📜 ⬆️ ⬇️

Experience in developing a total caching engine

I would like to tell you about my experience in creating an engine for a specialized website, a feature of which is the ability, ideally, not to use a database at all. I would like to share my solution to the problem of episodic high loads and get feedback on similar solutions and improvements.

So, I was tasked with developing an informational site based on user content — blog posts. The site is edited, which collects posts from the Internet and makes up plots of them, supporting with various relevant information. The specificity of the site is such that with an average load of 5-10 thousand visitors per day in the event of a socially important topic, where you can get fresh information in the blogosphere, traffic to specific materials increases many times (sometimes by orders of magnitude, as in the case of a terrorist attack or unexpected political solutions). The decision was made: we cache the most requested. But let's first define some assumptions:

At the same time, there is a problem: the structure of the pages is rather complicated and variable to cache it head-on. The page consists of blocks, some of which are constant, some depend on the request parameters (for example, “other materials on the topic”), and some are not cached at all (for example, search on the site). In order not to produce an abundance of duplicate pages, it was decided to compile the page based on the template and blocks, which are formed by modules that take into account only the necessary parameters.

Let's take a look at the structure of the template for the Subject page:

Subject template

We have a three-column design. Modules are embedded in each column. The top_menu module does not depend on any parameters, the content_subject module depends on the material ID and page number, the rest - only on the material ID.

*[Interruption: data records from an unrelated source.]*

-- ==== Sys2Proof/Machine/Audio.lean ====
section
/-!
DEFINITION. The commands of the audio engine and Marginalia (09_audio_marginalia.md R255 to R283).
-/
namespace Sys2Proof.Machine
open Sys2Proof

/-- The samples of a channel of an AUDIO payload (R101). -/
def audioChannel (payload : List Byte) (chans n c : Nat) : List Int :=
  (List.range n).map fun k => int24 (leAt payload (8 + 3 * (k * chans + c)) 3)

/-- One input channel takes a packet (R258): behind is discarded and counted, ahead gives lost samples, more than 4,800 missing
or another rate code returns to ACQUIRE, the missing ones counted. -/
def State.audioTake (s : State) (i count rate : Nat) (vals : List Int) (dev : Int) : State :=
  let c := s.src i
  let next := (count + vals.length) % 2 ^ 32
  let reacquire (s : State) : State :=
    let s := s.modSrc i SrcChan.cleared
    let s := if s.srcMode i = .nonPcm then s else s.setSrcMode i .acquire
    (s.samplesIn i 0 vals rate dev).modSrc i fun c => { c with expected := some next }
  match c.expected with
  | none => (s.samplesIn i 0 vals rate dev).modSrc i fun c => { c with expected := some next }
  | some e =>
    let ahead := (count + 2 ^ 32 - e) % 2 ^ 32
    if 2 ^ 31 ≤ ahead then s.countLost vals.length
    else if 4800 < ahead ∨ rate ≠ s.get (R.audio_IN_STAT_RATE i) then reacquire (s.countLost ahead)
    else (s.samplesIn i ahead vals rate dev).modSrc i fun c => { c with expected := some next }

/-- A discarded packet's `n` samples from `count` on are lost, and those missing before them (03_rasyn_link.md R120; R259). Nothing of a
channel is lost before its first packet. -/
def State.audioLose (s : State) (i count n : Nat) : State :=
  match (s.src i).expected with
  | none => s
  | some e =>
    let ahead := (count + 2 ^ 32 - e) % 2 ^ 32
    if 2 ^ 31 ≤ ahead then s.countLost n
    else
      let s := (s.modSrc i fun c => { c with expected := some ((count + n) % 2 ^ 32) }).countLost (ahead + n)
      if 4800 < ahead + n then (s.modSrc i SrcChan.cleared).setSrcMode i (if s.srcMode i = .nonPcm then .nonPcm else .acquire)
      else s.modSrc i fun c => c.take (ahead + n) []

/-- R258: `dev` is the ratio loop's estimate of the deviation, in 0.1 ppm, with this packet's arrival (R260). -/
def execAudioPacket (port : Fin 96) (dev : Int) (s : State) : Result :=
  match s.takePacket port fun k => k.typ == 3 with
  | none => .next s
  | some (k, s) =>
    let chans := leAt k.payload 0 1
    let rs := leAt k.payload 1 1
    let n := rs % 64
    if s.audioOn = false ∨ chans = 0 ∨ 16 < chans ∨ n = 0 ∨ (k.lost = false ∧ k.payload.length ≠ 8 + 3 * chans * n) then .next s
    else
      let ins := (List.range chans).flatMap fun c => (s.inputsOf (16 * port + k.vc) c).map fun i => (i, c)
      if k.lost then .next (s.each ins fun s p => s.audioLose p.1 (leAt k.payload 4 4) n)
      else .next (s.each ins fun s p => s.audioTake p.1 (leAt k.payload 4 4) (rs / 64) (audioChannel k.payload chans n p.2) dev)

/-- R279: a Rasyn ANC packet. -/
def execAncPacket (port : Fin 96) (s : State) : Result :=
  match s.takePacket port fun k => k.typ == 4 with
  | none => .next s
  | some (k, s) =>
    let a : AncPacket := ⟨leAt k.payload 0 2, leAt k.payload 2 2,
      (List.range ((k.payload.length - 4) / 2)).map fun i => leAt k.payload (4 + 2 * i) 2 % 1024⟩
    .next (if s.audioOn && s.present (16 * port + k.vc) then s.bindAnc (16 * port + k.vc) a else s)

/-- R279: a META packet. -/
def execMetaPacket (port : Fin 96) (s : State) : Result :=
  match s.takePacket port fun k => k.typ == 5 with
  | none => .next s
  | some (k, s) =>
    .next (if s.audioOn && s.present (16 * port + k.vc) then s.bindMeta (16 * port + k.vc) k.payload else s)

/-- R255: the write waits for the next 1 ms boundary; the map of an absent channel ignores writes. -/
def execInMapWrite (ch : Fin 2048) (value : BitVec 32) (s : State) : Result :=
  s.rowWrite (Reg.audio_IN_MAP ch) fun s =>
  if ch.val < s.inCount ∧ s.audioOn = true then
    .next (s.modAudio fun a => { a with inPend := Sparse.insert (Sparse.erase a.inPend ch) ch (value &&& 0xFFF07C00#32) })
  else .next s

/-- R266. -/
def execOutMapWrite (ch : Fin 1024) (value : BitVec 32) (s : State) : Result :=
  s.rowWrite (Reg.audio_OUT_MAP ch) fun s =>
  if ch.val < s.outCount ∧ s.audioOn = true then
    .next (s.modAudio fun a => { a with outPend := Sparse.insert (Sparse.erase a.outPend ch) ch value })
  else .next s

/-- R255, R256, R266: the 1 ms boundary of the audio master. -/
def execAudioMapApply (s : State) : Result :=
  let s := s.each s.audio.inPend fun s p =>
    let s := (s.wr (Reg.audio_IN_MAP p.1) p.2).modSrc p.1 fun c => { c.cleared with expected := none }
    s.setSrcMode p.1 (if s.inBound p.1 then .acquire else .noInput)
  let s := s.each s.audio.outPend fun s p => s.wr (Reg.audio_OUT_MAP p.1) p.2
  .next (s.modAudio fun a => { a with inPend := [], outPend := [] })

/-- R260: the time of a converter state is over. `idle` says that no sample has arrived for the 2 ms (LOCKED) or 100 ms the rule
names. -/
def execSrcStateTimeout (ch : Fin 2048) (idle : Bool) (s : State) : Result :=
  if s.audioOn = false ∨ s.inCount ≤ ch.val then .next s
  else
    let dev := (s.getInt (R.audio_IN_STAT_RATIO ch)).natAbs
    match s.srcMode ch with
    | .noInput => .next s
    | .acquire => .next (if idle then s.setSrcMode ch .noInput
        else if 10000 < dev then s.setSrcMode ch .outOfRange else s.setSrcMode ch .locked)
    | .locked => .next (if idle then s.setSrcMode ch .hold else s)
    | .hold => .next (s.setSrcMode ch .noInput)
    | .outOfRange => .next (if idle then s.setSrcMode ch .noInput
        else if dev ≤ 9000 then s.setSrcMode ch .acquire else s)
    | .nonPcm => .next (if idle then s.setSrcMode ch .noInput else s)

/-- R270. -/
def execBankCommit (s : State) : Result :=
  s.rowWrite Reg.audio_BANK_CMD fun s => .next s.armBank

/-- R276. -/
def execMeterUpdate (s : State) : Result :=
  if s.audioOn = false then .next s
  else
    let s := s.each (List.range s.inCount) fun s i =>
      let s := s.modSrc i fun c => { c with blocks := (c.block :: c.blocks).take 30, block := (0, 0, 0) }
      s.put (meterFld (Reg.audio_IN_METER (i / 2)) i) (meterWord (s.src i).blocks)
    .next (s.each (List.range s.outCount) fun s o =>
      let s := s.modOut o fun c => { c with blocks := (c.block :: c.blocks).take 30, block := (0, 0, 0) }
      s.put (meterFld (Reg.audio_OUT_METER (o / 2)) o) (meterWord (s.outChan o).blocks))

/-- A QUERY_CMD with FETCH 0 names no command: BAD_COMMAND (R280), its data words zeros (log entry 118). -/
def queryBadCommand (s : State) : Result :=
  .next <| if s.audioOn = false then s else
    s.offer Reg.marginalia_QUERY_RESULT Flag.marginalia_CMD_OVERRUN fun s =>
      ((s.accept Reg.marginalia_QUERY_RESULT).putBytes (Reg.marginalia_QUERY_DATA 0) (List.replicate 128 0)).complete
        Reg.marginalia_QUERY_RESULT 3

/-- R280. -/
def execQueryFetch (s : State) : Result :=
  .next <| if s.audioOn = false then s else
    s.offer Reg.marginalia_QUERY_RESULT Flag.marginalia_CMD_OVERRUN fun s =>
      let s := s.accept Reg.marginalia_QUERY_RESULT
      let n := s.get R.marginalia_QUERY_STREAM
      let fails (code : Nat) : State := (s.putBytes (Reg.marginalia_QUERY_DATA 0) (List.replicate 128 0)).complete Reg.marginalia_QUERY_RESULT code
      if s.present n = false ∨ s.isWriteback n = true then fails 2
      else match (s.stream n).margs.find? fun m => m.seq == s.get R.marginalia_QUERY_SEQ with
        | none => fails 1
        | some m => (s.putBytes (Reg.marginalia_QUERY_DATA 0) m.bytes).complete Reg.marginalia_QUERY_RESULT 0

/-- R260 to R271: one period of the audio master. -/
def execAudioSample (s : State) : Result :=
  let s := if s.audioOn then
      let s := s.put R.audio_DELAY_MAX s.delayMax
      let s := s.each (List.range s.inCount) State.convertOne
      s.each (List.range s.outCount) fun s o => (((s.bankStep o).trackDelay o).mixOne o).advanceFade o
    else s
  .next (s.modAudio fun a => { a with k := a.k + 1, spWait := a.spWait.filterMap fun p => if p.2 ≤ 1 then none else some (p.1, p.2 - 1) })

end Sys2Proof.Machine
end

Now let's look at the structure of the module that forms the HTML code of the block:


The module interface contains 3 methods necessary for working with the caching system:

How a mapping request is processed

The engine performs the following actions:

On the last point I want to stay special. Among all the "static paradise" safely received from the cache, we have exceptions. These are exception-modules, which are mentioned above, and which are not cached, but also counters for viewing materials. When you call a module such as subject_content, which generates the main part of the theme page, the number of views will automatically increase and immediately in the cache (cnt, subject, $ id), but these values ​​are actively used in the design of material announcements. Therefore, for them we have special markers, by which values ​​will be taken from the cache and inserted on the fly.

In general, the cache structure is obtained as follows:

Cache structure

Moreover, the order of the “assembly” of the page is exactly the same as in the diagram: the code calls generated by the modules ©, into which the values ​​of the counters (cnt) are inserted, are inserted into the template (tpl).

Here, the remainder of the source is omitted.